Publié : 3 mars 2026 à 18h00 par La rédaction

Le défi solidaire de l’ADAPEI du Cantal à Paris

Onze coureurs de l’ADAPEI du Cantal participeront ce dimanche 8 mars 2026 au semi‑marathon de Paris, une aventure sportive et inclusive portée par des valeurs communes.

ADAPEI CANTAL
ADAPEI CANTAL
Crédit : JOELLE MEGE

 

L’ADAPEI du Cantal vivra une aventure humaine ce dimanche 8 mars 2026 lors du semi‑marathon de Paris. Onze coureurs cantaliens seront au départ : neuf salariés et deux personnes accompagnées par l’association. Un défi à la fois sportif, solidaire et profondément inclusif.
 

Une épreuve autour de valeurs partagées

Pour l’ADAPEI du Cantal, cette participation dépasse la performance chronométrique. Selon son président Alain Coste : "C'est une épreuve sportive autour du partage de valeurs communes". Il insiste sur l’esprit collectif : "Être une épreuve mais de solidarité et le but c'est qu'à l'arrivée, on soit tous ensemble pour fêter cet événement". Le groupe réunit des salariés venus de sites différents : aides-soignants, AES et apprentis tous unis derrière un même objectif.
 

Un engagement fort pour l’inclusion

Jean Berthuis, éducateur spécialisé à l’IME de Marmagnac, s’investit depuis longtemps dans la course à pied. Il voit dans ce projet une dimension essentielle : "C'est un projet qui me tient à cœur depuis longtemps, notamment de pouvoir faire participer une personne en situation de handicap à un semi‑marathon". Lui-même habitué des trails locaux et nationaux, il accompagnera l’un des deux participants en situation de handicap.
 
Parmi eux, Jean‑Émile Tible, très enthousiaste à l’idée de vivre un tel rendez-vous : "Je suis content d'être avec les autres et aussi pour participer le dépassement de soi et aussi parce que 48.000 personnes, je crois, et je suis très content parce que c'est un grand événement". Âgé de 20 ans de pratique de course à pied, il travaille en cuisine au collège de Saint‑Sernin.
 

Une joëlette sur 21 km

La seconde personne accompagnée participera grâce à une joëlette, une chaise adaptée pour les courses.

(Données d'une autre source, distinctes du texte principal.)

/-- A whole workgroup section, which its parts fill exactly (R72, R75, R446). -/
def groupSectOk (h : Hdr) (b : List Byte) : Bool :=
  let p := partsOf h b
  recordsOk p && fixedOk h p.fixed && p.rest.isEmpty && p.conts.length = rd p.fixed 84 4 && p.groups.all (groupOk h) && p.conts.all (contOk h)
  && p.copies.all (copyOk h) && p.reqs.all (lineOk h) && bufsOk p && bermOk h p.win && partsWhole h p

/-- Every check of a loader on the bytes of an image, given the kernel that its launch record names (R75). -/
def loadable (h : Hdr) (bs : List Byte) : Bool :=
  let d := dirOf bs
  let n := natOfBytes ((bs.drop 64).take 128)
  headOk bs && dirOk bs && !pkReserved n
  && d.all (fun e => match e.ty with
    | 1 => dispatchOk (sect bs e) (pkCount n)
    | 2 => codeSectOk (sect bs e)
    | 3 => groupSectOk h (sect bs e)
    | 4 => crossOk (sect bs e)
    | _ => true)
  && ascending ((d.filter (fun e => e.ty == 3)).map (fun e => rd bs e.off 4))

/-! ## Restoring -/

/-- A thread of a continuation record (R73): it stands at its word and re-issues it; one that waited carries the mark of its wait, so that a
barrier counts no second arrival; a thread of WAIT 6 stands runnable (R280). -/
def threadOf (b : List Byte) : Nat × Thread :=
  let x := rd b 0 40
  let n := bitsOf x 144 8
  let pool := bitsOf x 96 32 = 0xFFFFFFFF
  let t := Thread.fresh (bitsOf x 96 32) (bitsOf x 128 6) (bitsOf x 134 3) (bitsOf x 0 56) n
  (bitsOf x 64 32,
    { t with p := BitVec.ofNat 7 (bitsOf x 56 7), run := if pool then .pool else .ready, phc := bitsOf x 192 64,
             detc := bitsOf x 256 64, resumed := if bitsOf x 137 3 % 6 = 0 then none else some (bitsOf x 137 3, bitsOf x 140 4),
             v := SMap.putAll 0 [] 0 ((List.range n).map (fun i => BitVec.ofNat 32 (rd b (40 + 4 * i) 4))) })

/-- A thread of a parked group that had arrived at a BAR counts no second arrival (R73, R307). Log 104, DEDUCED. -/
def Thread.rearrived (t : Thread) (had : Bool) : Thread := if had then { t with resumed := some (2, 0) } else t

/-- A group of a group record (R72). -/
def groupOfRec (b : List Byte) : Group :=
  { newGroup (rd b 0 4) (rd b 4 1) (rd b 5 1) [] [] with
    lanes := (List.range (rd b 5 1)).map (fun n => let t := rd b (16 + 2 * n) 2; if t = 0xFFFF then none else some t)
    s := SMap.putAll 0 [] 0 ((List.range 64).map (fun i => BitVec.ofNat 32 (rd b (144 + 4 * i) 4)))
    k := SMap.putAll 0 [] 0 ((List.range 12).map (fun i => BitVec.ofNat 64 (rd b (400 + 8 * i) 8))) }

/-- A command of a copy record. Fence entries of one mask share a serial number by their order in the queues (R404). A gather, scatter or
digest that had begun reads its list and its sources again (R76). Log 48, DEDUCED. -/
def cmdOfRec (fence i : Nat) (b : List Byte) : CopyCmd :=
  let cmd := rd b 0 1
  { CopyCmd.fresh (if cmd = 0 then 256 * fence + rd b 12 1 else 65536 + i) cmd (rd b 1 1) (rd b 12 1) (rd b 16 7)
      (if cmd = 0 then [] else (List.range 8).map (fun j => BitVec.ofNat 32 (rd b (32 + 4 * j) 4))) (BitVec.ofNat 64 (rd b 24 8)) with
    taken := if bitOf (rd b 2 1) 1 then some (rd b 3 1) else none
    done := bitOf (rd b 2 1) 0
    sectors := rd b 8 4
    started := rd b 8 4 ≠ 0 }
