-- ==== Sys2Proof/Machine/Dsa.lean ====
section
/-! DEFINITION. ML-DSA-44, which the spec names for firmware images, the identity of a device and its reports (R291 to R293); the functions
are those of FIPS 204, the message signed as it stands with an empty context string. Log 115, PRESUMED. -/

namespace Sys2Proof.Machine

/-- The modulus. -/
def dsaQ : Nat := 8380417

/-- The roots 1753^(2 BitRev8(i) + 1) and their inverses; 1753 has order 512. -/
def dsaRoots : List Nat := (List.range 256).map (fun i => 1753 ^ (2 * revBits 8 i + 1) % dsaQ)
def dsaInverses : List Nat := (List.range 256).map (fun i => 1753 ^ (511 - 2 * revBits 8 i) % dsaQ)

/-- NTT: the values at the roots. Its inverse; 8347681 is the inverse of 256. -/
def dsaNtt (f : Poly) : Poly := valuesAt dsaQ dsaRoots f
def dsaBack (v : Poly) : Poly := fromValues dsaQ 8347681 dsaInverses 256 v

/-- The number below the modulus that stands for an integer, and the integer of least size for a number modulo m. -/
def dsaMod (x : Int) : Nat := (x % (dsaQ : Int)).toNat
def centred (m x : Nat) : Int := if 2 * (x % m) ≤ m then x % m else (x % m : Nat) - (m : Int)

/-- The largest size of a coefficient. -/
def polySize (f : Poly) : Nat := f.foldl (fun a x => max a (centred dsaQ x).natAbs) 0

/-- RejNTTPoly: the first 256 numbers below the modulus among the 23-bit numbers of the stream, of which 24 blocks are drawn. -/
def dsaSample (seed : List Byte) : Poly :=
  (((threes (shake128 4032 seed)).map (fun p => p.1 + 256 * p.2.1 + 65536 * (p.2.2 % 128))).filter (· < dsaQ)).take 256

/-- RejBoundedPoly: 256 coefficients from -2 to 2, from half-bytes below 15 of the stream, of which 16 blocks are drawn. -/
def dsaSmall (seed : List Byte) : Poly :=
  (((fieldsOf 4 4352 (shake256 2176 seed)).filter (· < 15)).take 256).map (fun b => dsaMod (2 - (b % 5 : Nat)))

/-- The matrix of a public seed, row by row, and its product with a vector; both stand in NTT form. -/
def dsaMatrix (rho : List Byte) : List (List Poly) :=
  (List.range 4).map (fun r => (List.range 4).map (fun c => dsaSample (rho ++ bytesOf 1 c ++ bytesOf 1 r)))

def dsaApply (m : List (List Poly)) (v : List Poly) : List Poly :=
  m.map (fun row => sumPoly dsaQ 256 (List.zipWith (mulPoints dsaQ) row v))

/-- Power2Round: the high part of a coefficient; the low part has 13 bits. -/
def dsaTop (x : Nat) : Nat := ((x : Int) - centred 8192 x).toNat / 8192

/-- Decompose: high and low part for steps of 2 × 95,232. -/
def dsaSplit (x : Nat) : Nat × Int :=
  let lo := centred 190464 x
  if (x : Int) - lo = dsaQ - 1 then (0, lo - 1) else (((x : Int) - lo).toNat / 190464, lo)

def dsaHigh (x : Nat) : Nat := (dsaSplit x).1
def dsaLow (x : Nat) : Int := (dsaSplit x).2

/-- UseHint: the high part that a hint corrects. -/
def dsaUseHint (h : Bool) (x : Nat) : Nat :=
  if h then (dsaHigh x + (if 0 < dsaLow x then 1 else 43)) % 44 else dsaHigh x

/-- A private key: the public seed, the two secret vectors, the seed of signatures, and the vector that the public key rounds. -/
structure DsaKey where
  rho : List Byte
  s1 : List Poly
  s2 : List Poly
  seed : List Byte
  t : List Poly
  deriving DecidableEq, Repr

/-- ML-DSA.KeyGen from a seed. -/
def dsaPair (xi : List Byte) : DsaKey :=
  let h := shake256 128 (xi ++ bytesOf 1 4 ++ bytesOf 1 4)
  let rho := h.take 32
  let small := fun n => dsaSmall ((h.drop 32).take 64 ++ bytesOf 2 n)
  let s1 := (List.range 4).map small
  let s2 := (List.range 4).map (fun i => small (4 + i))
  let t := List.zipWith (addPoly dsaQ) ((dsaApply (dsaMatrix rho) (s1.map dsaNtt)).map dsaBack) s2
  { rho := rho, s1 := s1, s2 := s2, seed := h.drop 96, t := t }

/-- The public key of 1,312 bytes. -/
def DsaKey.pub (k : DsaKey) : List Byte := k.rho ++ k.t.flatMap (fun p => packFields 10 (p.map dsaTop))

/-- The hash that stands for a message under a public key, with an empty context string. -/
def dsaMu (pk msg : List Byte) : List Byte := shake256 64 (shake256 64 pk ++ bytesOf 2 0 ++ msg)

/-- One exchange of SampleInBall: entry j moves to place i, and a sign goes to j. -/
def ballPut (c : Poly) (i j : Nat) (neg : Bool) : Poly := (c.set i (c.getD j 0)).set j (if neg then dsaQ - 1 else 1)

/-- The exchanges for the places from i on, with the signs and the bytes left of the stream; a byte above the place is passed over. -/
def ballFill (signs : Nat) : List Byte → Nat → Poly → Poly
  | [], _, c => c
  | b :: r, i, c =>
    if 256 ≤ i then c
    else if b.toNat ≤ i then ballFill signs r (i + 1) (ballPut c i b.toNat (signs / 2 ^ (i - 217) % 2 = 1))
    else ballFill signs r i c

/-- SampleInBall: 39 coefficients of size 1; 8 blocks of the stream are drawn. -/
def dsaBall (ct : List Byte) : Poly :=
  let s := shake256 1088 ct
  ballFill (natOfBytes (s.take 8)) (s.drop 8) 217 (List.replicate 256 0)

/-- The challenge hash of a message and of the high parts of a vector. -/
def dsaChallenge (mu : List Byte) (w1 : List Poly) : List Byte := shake256 32 (mu ++ w1.flatMap (packFields 6))

/-- HintBitPack: the places of the ones, row by row, zeros up to 80 bytes, and where each row ends. -/
def hintBytes (h : List (List Bool)) : List Byte :=
  let rows := h.map (fun r => (List.range 256).filter (fun j => r.getD j false))
  let places := rows.flatten
  let ends := (List.range 4).map (fun i => ((rows.take (i + 1)).flatten).length)
  (places ++ List.replicate (80 - places.length) 0).map (BitVec.ofNat 8) ++ ends.map (BitVec.ofNat 8)

/-- Whether numbers rise. -/
def rises : List Nat → Bool
  | a :: b :: r => decide (a < b) && rises (b :: r)
  | _ => true

/-- HintBitUnpack: the hints, where the bytes are in the one form that they may have. -/
def hintsOf (bs : List Byte) : Option (List (List Bool)) :=
  let y := bs.map BitVec.toNat
  let ends := (y.drop 80).take 4
  let row := fun i => (y.take (ends.getD i 0)).drop (if i = 0 then 0 else ends.getD (i - 1) 0)
  let ok := (List.range 4).all (fun i =>
    decide (ends.getD i 0 ≤ 80) && (i == 0 || decide (ends.getD (i - 1) 0 ≤ ends.getD i 0)) && rises (row i))
  if ok && ((y.take 80).drop (ends.getD 3 0)).all (· == 0) then
    some ((List.range 4).map (fun i => (List.range 256).map (fun j => (row i).contains j)))
  else none

/-- Coefficients about 2^17 as fields of 18 bits, and back. -/
def maskFields (f : Poly) : List Byte := packFields 18 (f.map (fun x => (131072 - centred dsaQ x).toNat))
def maskOf (bs : List Byte) : Poly := (fieldsOf 18 256 bs).map (fun x => dsaMod (131072 - (x : Int)))

/-- One attempt at a signature, with its counter: no answer where a bound is passed. -/
def dsaAttempt (k : DsaKey) (m : List (List Poly)) (mu rho' : List Byte) (n : Nat) : Option (List Byte) :=
  let y := (List.range 4).map (fun r => maskOf (shake256 576 (rho' ++ bytesOf 2 (n + r))))
  let w := (dsaApply m (y.map dsaNtt)).map dsaBack
  let ct := dsaChallenge mu (w.map (fun p => p.map dsaHigh))
  let c := dsaNtt (dsaBall ct)
  let times := fun (p : Poly) => dsaBack (mulPoints dsaQ c (dsaNtt p))
  let z := List.zipWith (addPoly dsaQ) y (k.s1.map times)
  let r := List.zipWith (subPoly dsaQ) w (k.s2.map times)
  let ct0 := k.t.map (fun p => times (p.map (fun x => dsaMod (centred 8192 x))))
  let h := List.zipWith (fun a b => List.zipWith (fun x y => dsaHigh x != dsaHigh y) a b) (List.zipWith (addPoly dsaQ) r ct0) r
  if z.any (fun p => decide (130994 ≤ polySize p)) || r.any (fun p => p.any (fun x => decide (95154 ≤ (dsaLow x).natAbs))) then none
  else if ct0.any (fun p => decide (95232 ≤ polySize p)) || decide (80 < (h.flatten.filter id).length) then none
  else some (ct ++ z.flatMap maskFields ++ hintBytes h)

/-- The first attempt that succeeds, among as many as the fuel allows. -/
def dsaAttempts (k : DsaKey) (m : List (List Poly)) (mu rho' : List Byte) : Nat → Nat → List Byte
  | 0, _ => List.replicate 2420 0
  | f + 1, n =>
    match dsaAttempt k m mu rho' n with
    | some sig => sig
    | none => dsaAttempts k m mu rho' f (n + 4)

/-- ML-DSA.Sign: the signature of 2,420 bytes by the key of a seed, with 32 random bytes. -/
def mldsaSignature (xi rnd msg : List Byte) : List Byte :=
  let k := dsaPair xi
  let mu := dsaMu k.pub msg
  dsaAttempts k (dsaMatrix k.rho) mu (shake256 64 (k.seed ++ rnd ++ mu)) 814 0

/-- The public key of a seed (R291). -/
def mldsaPublic (xi : List Byte) : List Byte := (dsaPair xi).pub

/-- ML-DSA.Verify. -/
def mldsaVerify (pk msg sig : List Byte) : Bool :=
  let ct := sig.take 32
  let z := (List.range 4).map (fun i => maskOf (pieceOf 576 i (sig.drop 32)))
  let t1 := (List.range 4).map (fun i => fieldsOf 10 256 (pieceOf 320 i (pk.drop 32)))
  let c := dsaNtt (dsaBall ct)
  match hintsOf (sig.drop 2336) with
  | none => false
  | some h =>
    let az := dsaApply (dsaMatrix (pk.take 32)) (z.map dsaNtt)
    let w := List.zipWith (fun a t => dsaBack (subPoly dsaQ a (mulPoints dsaQ c (dsaNtt (scalePoly dsaQ 8192 t))))) az t1
    let w1 := List.zipWith (fun hs p => List.zipWith dsaUseHint hs p) h w
    pk.length = 1312 && sig.length = 2420 && z.all (fun p => decide (polySize p < 130994))
      && decide (dsaChallenge (dsaMu pk msg) w1 = ct)

end Sys2Proof.Machine
end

Les salariés se relaieront pour pousser l’équipement tout au long des 21 km. Charlotte Bordes, surveillante de nuit à Mauriac, s’y prépare sérieusement : "Ça fait deux mois que je suis à une prépa, je fais trois sorties par semaine à peu près, mais ça va le faire. On est une belle équipe, on va y arriver".
 
À l’arrivée, la joëlette déploiera les ailes  de la marque Rouge, Cantal Auvergne,  une manière de valoriser le Cantal sur cette grande épreuve parisienne. Des supporters feront aussi le déplacement pour encourager les participants et partager avec eux ce moment fort de solidarité et d’inclusion.